Remember that secrets encode data in base64 format. Anyone with the base64 encoded secret can easily decode it. As such the secrets can be considered not very safe.

The concept of safety of the Secrets is a bit confusing in Kubernetes. The kubernetes documentation page and a lot of blogs out there refer to secrets as a “safer option” to store sensitive data. They are safer than storing in plain text as they reduce the risk of accidentally exposing passwords and other sensitive data. In my opinion it’s not the secret itself that is safe, it is the practices around it.

Secrets are not encrypted, so it is not safer in that sense. However, some best practices around using secrets make it safer. As in best practices like:

Not checking-in secret object definition files to source code repositories. Enabling Encryption at Rest for Secrets so they are stored encrypted in ETCD. Also the way kubernetes handles secrets. Such as:

A secret is only sent to a node if a pod on that node requires it.
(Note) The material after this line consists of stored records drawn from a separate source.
-- ==== Sys2Proof/Tests/Slice0.lean ====
section
/-!
SUPPORT. Tests, and the witnesses of the statements. Every expected value is from spec/95_test_vectors.md (the section is
named) or worked out by hand from the rule named. A witness shows a concrete state that meets all the hypotheses of a
statement; where a statement has several clauses there is one for each, at the ends of its range.
-/

namespace Sys2Proof.Tests

open Sys2Proof Sys2Proof.Machine

/-! ### Small states -/

/-- A reset machine with bundles in its text, standing at a slot, the run ending at `endIp`. -/
def at_ (bundles : List (Word × BundleBits)) (ip : Word) (ri : SlotIx) (endIp : Word) : State :=
  { State.reset with ip := ip, ri := ri, endIp := endIp, text := textOf bundles }

/-- The same with every register unwritten, as a launch with no premise leaves them (R31). -/
def bare (s : State) : State := { s with regs := Regs.allUnwritten }

/-- Where a result leaves the machine, if it is a next state. -/
def place : Result → Option (Word × SlotIx × Mark)
  | .next t => some (t.ip, t.ri, t.mark)
  | .fault _ => none
  | .refused _ => none

/-- The reason of a refusal. -/
def refusal : Result → Option Refusal
  | .next _ => none
  | .fault _ => none
  | .refused r => some r

/-- The fault of a stop. -/
def stopped : Result → Option Fault
  | .next _ => none
  | .fault f => some f
  | .refused _ => none

/-- Three `nop`s, template 00 (section 2.2). -/
def nops : BundleBits := 0x00040000000002000000000100000000
/-- `nop.m 0` and `nop.x 0`, template 04 (section 2.2). -/
def longNop : BundleBits := 0x00040000000000000000000100000004
/-- `nop.m 0` and `break.x 0x2aaaaaaaaab55555`, template 05 (section 3, P3). -/
def longBreak : BundleBits := 0x0800aaaaa05555555555400100000005
/-- `(p17) nop.m 0`, `(p63) break.i 9`, `nop.i 0`, template 01 (section 2.7). -/
def rotating : BundleBits := 0x0004000000000000009fc00100000221
/-- An undecodable Slot 1, template 00 (section 3, P5). -/
def unknown : BundleBits := 0x00040000004000000000000100000000
/-- Template 06, blank in the table (section 2.3). -/
def reserved : BundleBits := 0x00000000000000000000000000000006

/-! ### Well-formedness: an ill-formed term for each check, which the check refuses -/

theorem test_wf_three : (Bundle.three .mii false (.nopM 0 0) (.nopI 0 0) (.nopI 0 0)).wellFormed = true := by decide
theorem test_wf_long : (Bundle.long true (.nopM 0 0) (.breakX 0 7)).wellFormed = true := by decide
theorem test_ill_three_in_mlx :
    (Bundle.three .mlx false (.nopM 0 0) (.nopI 0 0) (.nopX 0 0)).wellFormed = false := by decide
theorem test_ill_slot0 :
    (Bundle.three .mii false (.nopB 0 0) (.nopI 0 0) (.nopI 0 0)).wellFormed = false := by decide
theorem test_ill_slot1 :
    (Bundle.three .mfi false (.nopM 0 0) (.nopI 0 0) (.nopI 0 0)).wellFormed = false := by decide
theorem test_ill_slot2 :
    (Bundle.three .mib false (.nopM 0 0) (.nopI 0 0) (.nopI 0 0)).wellFormed = false := by decide
theorem test_ill_long_slot0 : (Bundle.long false (.nopI 0 0) (.nopX 0 0)).wellFormed = false := by decide
theorem test_ill_long_x : (Bundle.long false (.nopM 0 0) (.nopI 0 0)).wellFormed = false := by decide
theorem test_ill_instr : ¬(Instr.nopB 0 0).WellFormed .m := by decide
theorem test_type_stands (i : Instr) : i.type.mayStandIn i.unit = true := by cases i <;> rfl
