-- ==== Sys2Proof/Machine/Tick.lean ====
section
/-! DEFINITION. The tick (40_tick_timing.md): the scanline timer, the end of a line, the end of a frame, and the meaning
of `TICK`. -/

namespace Sys2Proof.Machine

/-- Hands out one more event. -/
def emit (e : Event) (s : State) : State := { s with out := { s.out with events := s.out.events ++ [e] } }

/-- `endOfFrame()`: presents the frame, sets the flags, restarts the line count, and last signals the interrupt where it
is enabled (R123, R124). -/
def endOfFrame (s : State) : State :=
  let t := { frameEndFlags (emit (.present s.fb) s) with scanLine := 0 }
  if nmiEnabled t then emit .nmi t else t

/-- The end of a line: it is rendered, the timer moves to the next line, and the frame end and the line-20 check follow,
both on the advanced line number (R120). -/
def endOfLine (s : State) : State :=
  let r := renderLine s.scanLine s
  let t := { r with tickCounter := 0, scanLine := r.scanLine + 1 }
  let u := if t.scanLine = Config.linesPerFrame then endOfFrame t else t
  if u.scanLine = Config.vblankEndLine then endVblank u else u

/-- One step of the scanline timer (R120). -/
def tick (s : State) : State :=
  if s.tickCounter + 1 = Config.ticksPerLine then endOfLine s
  else { s with tickCounter := s.tickCounter + 1 }

/-- `TICK` (R120): refused from inside the `Nmi` callback (R129); it raises no error (R131). -/
def execTick (s : State) : Host.Outcome State Fault Refusal :=
  operation s (fun s => if s.inCallback then .refused .reentrantTick else .next (tick s))

end Sys2Proof.Machine
end

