/-! ## endVblank -/

@[simp] theorem endVblank_ctrl (s : State) : (endVblank s).ctrl = s.ctrl := rfl
@[simp] theorem endVblank_mask (s : State) : (endVblank s).mask = s.mask := rfl
@[simp] theorem endVblank_vblank (s : State) : (endVblank s).vblank = false := rfl
@[simp] theorem endVblank_s0hit (s : State) : (endVblank s).s0hit = s.s0hit := rfl
@[simp] theorem endVblank_vaddr (s : State) : (endVblank s).vaddr = s.vaddr := rfl
@[simp] theorem endVblank_w (s : State) : (endVblank s).w = s.w := rfl
@[simp] theorem endVblank_addrHi (s : State) : (endVblank s).addrHi = s.addrHi := rfl
@[simp] theorem endVblank_addrHiValid (s : State) : (endVblank s).addrHiValid = s.addrHiValid := rfl
@[simp] theorem endVblank_vaddrKnown (s : State) : (endVblank s).vaddrKnown = s.vaddrKnown := rfl
@[simp] theorem endVblank_readBuf (s : State) : (endVblank s).readBuf = s.readBuf := rfl
@[simp] theorem endVblank_scrollX (s : State) : (endVblank s).scrollX = s.scrollX := rfl
@[simp] theorem endVblank_scrollY (s : State) : (endVblank s).scrollY = s.scrollY := rfl
@[simp] theorem endVblank_tickCounter (s : State) : (endVblank s).tickCounter = s.tickCounter := rfl
@[simp] theorem endVblank_scanLine (s : State) : (endVblank s).scanLine = s.scanLine := rfl
@[simp] theorem endVblank_pat (s : State) : (endVblank s).pat = s.pat := rfl
@[simp] theorem endVblank_nt0 (s : State) : (endVblank s).nt0 = s.nt0 := rfl
@[simp] theorem endVblank_nt1 (s : State) : (endVblank s).nt1 = s.nt1 := rfl
@[simp] theorem endVblank_pal (s : State) : (endVblank s).pal = s.pal := rfl
@[simp] theorem endVblank_oam (s : State) : (endVblank s).oam = s.oam := rfl
@[simp] theorem endVblank_fb (s : State) : (endVblank s).fb = s.fb := rfl
@[simp] theorem endVblank_halted (s : State) : (endVblank s).halted = s.halted := rfl
@[simp] theorem endVblank_diagCount (s : State) : (endVblank s).diagCount = s.diagCount := rfl
@[simp] theorem endVblank_params (s : State) : (endVblank s).params = s.params := rfl
@[simp] theorem endVblank_regions (s : State) : (endVblank s).regions = s.regions := rfl
@[simp] theorem endVblank_inbox (s : State) : (endVblank s).inbox = s.inbox := rfl
@[simp] theorem endVblank_inCallback (s : State) : (endVblank s).inCallback = s.inCallback := rfl
@[simp] theorem endVblank_out (s : State) : (endVblank s).out = s.out := rfl
@[simp] theorem endVblank_draws (s : State) : (endVblank s).draws = s.draws := rfl

/-! ## palWrite -/

@[simp] theorem palWrite_ctrl (o : BitVec 5) (v : Byte) (s : State) : (palWrite o v s).ctrl = s.ctrl := rfl
@[simp] theorem palWrite_mask (o : BitVec 5) (v : Byte) (s : State) : (palWrite o v s).mask = s.mask := rfl
@[simp] theorem palWrite_vblank (o : BitVec 5) (v : Byte) (s : State) : (palWrite o v s).vblank = s.vblank := rfl
@[simp] theorem palWrite_s0hit (o : BitVec 5) (v : Byte) (s : State) : (palWrite o v s).s0hit = s.s0hit := rfl
@[simp] theorem palWrite_vaddr (o : BitVec 5) (v : Byte) (s : State) : (palWrite o v s).vaddr = s.vaddr := rfl
@[simp] theorem palWrite_w (o : BitVec 5) (v : Byte) (s : State) : (palWrite o v s).w = s.w := rfl
@[simp] theorem palWrite_addrHi (o : BitVec 5) (v : Byte) (s : State) : (palWrite o v s).addrHi = s.addrHi := rfl
@[simp] theorem palWrite_addrHiValid (o : BitVec 5) (v : Byte) (s : State) : (palWrite o v s).addrHiValid = s.addrHiValid := rfl
@[simp] theorem palWrite_vaddrKnown (o : BitVec 5) (v : Byte) (s : State) : (palWrite o v s).vaddrKnown = s.vaddrKnown := rfl
@[simp] theorem palWrite_readBuf (o : BitVec 5) (v : Byte) (s : State) : (palWrite o v s).readBuf = s.readBuf := rfl
@[simp] theorem palWrite_scrollX (o : BitVec 5) (v : Byte) (s : State) : (palWrite o v s).scrollX = s.scrollX := rfl
@[simp] theorem palWrite_scrollY (o : BitVec 5) (v : Byte) (s : State) : (palWrite o v s).scrollY = s.scrollY := rfl
@[simp] theorem palWrite_tickCounter (o : BitVec 5) (v : Byte) (s : State) : (palWrite o v s).tickCounter = s.tickCounter := rfl
@[simp] theorem palWrite_scanLine (o : BitVec 5) (v : Byte) (s : State) : (palWrite o v s).scanLine = s.scanLine := rfl
@[simp] theorem palWrite_pat (o : BitVec 5) (v : Byte) (s : State) : (palWrite o v s).pat = s.pat := rfl
@[simp] theorem palWrite_nt0 (o : BitVec 5) (v : Byte) (s : State) : (palWrite o v s).nt0 = s.nt0 := rfl
@[simp] theorem palWrite_nt1 (o : BitVec 5) (v : Byte) (s : State) : (palWrite o v s).nt1 = s.nt1 := rfl
@[simp] theorem palWrite_pal (o : BitVec 5) (v : Byte) (s : State) : (palWrite o v s).pal = s.pal.write (palNorm o).toNat v := rfl
@[simp] theorem palWrite_oam (o : BitVec 5) (v : Byte) (s : State) : (palWrite o v s).oam = s.oam := rfl
@[simp] theorem palWrite_fb (o : BitVec 5) (v : Byte) (s : State) : (palWrite o v s).fb = s.fb := rfl
@[simp] theorem palWrite_halted (o : BitVec 5) (v : Byte) (s : State) : (palWrite o v s).halted = s.halted := rfl
@[simp] theorem palWrite_diagCount (o : BitVec 5) (v : Byte) (s : State) : (palWrite o v s).diagCount = s.diagCount := rfl
@[simp] theorem palWrite_params (o : BitVec 5) (v : Byte) (s : State) : (palWrite o v s).params = s.params := rfl
@[simp] theorem palWrite_regions (o : BitVec 5) (v : Byte) (s : State) : (palWrite o v s).regions = s.regions := rfl
@[simp] theorem palWrite_inbox (o : BitVec 5) (v : Byte) (s : State) : (palWrite o v s).inbox = s.inbox := rfl
@[simp] theorem palWrite_inCallback (o : BitVec 5) (v : Byte) (s : State) : (palWrite o v s).inCallback = s.inCallback := rfl
@[simp] theorem palWrite_out (o : BitVec 5) (v : Byte) (s : State) : (palWrite o v s).out = s.out := rfl
@[simp] theorem palWrite_draws (o : BitVec 5) (v : Byte) (s : State) : (palWrite o v s).draws = s.draws := rfl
• Kubelet stores the secret into a tmpfs so that the secret is not written to disk storage.
• Once the Pod that depends on the secret is deleted, kubelet will delete its local copy of the secret data as well.
• Read about the protections and risks of using secrets here

Having said that, there are other better ways of handling sensitive data like passwords in Kubernetes, such as using tools like Helm Secrets, HashiCorp Vault.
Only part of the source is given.